*Exercise description*. Across the data below, how many lines hold "State"? Answer with that number and nothing else.

┄┄┄┄┄┄┄┄┄┄┄┄┄┄┄┄┄┄┄┄

-- ==== Sys2Proof/Machine/Core.lean ====
section
/-! DEFINITION. The machine behind the host's interface. -/

def Sys2Proof.core : Host.Core :=
  { State := Sys2Proof.Machine.State, Fault := Sys2Proof.Machine.Fault,
    Refusal := Sys2Proof.Machine.Refusal, step := Sys2Proof.Machine.step,
    reset := Sys2Proof.Machine.State.reset }
end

┄┄┄┄┄┄┄┄┄┄┄┄┄┄┄┄┄┄┄┄

*Your solution*. 2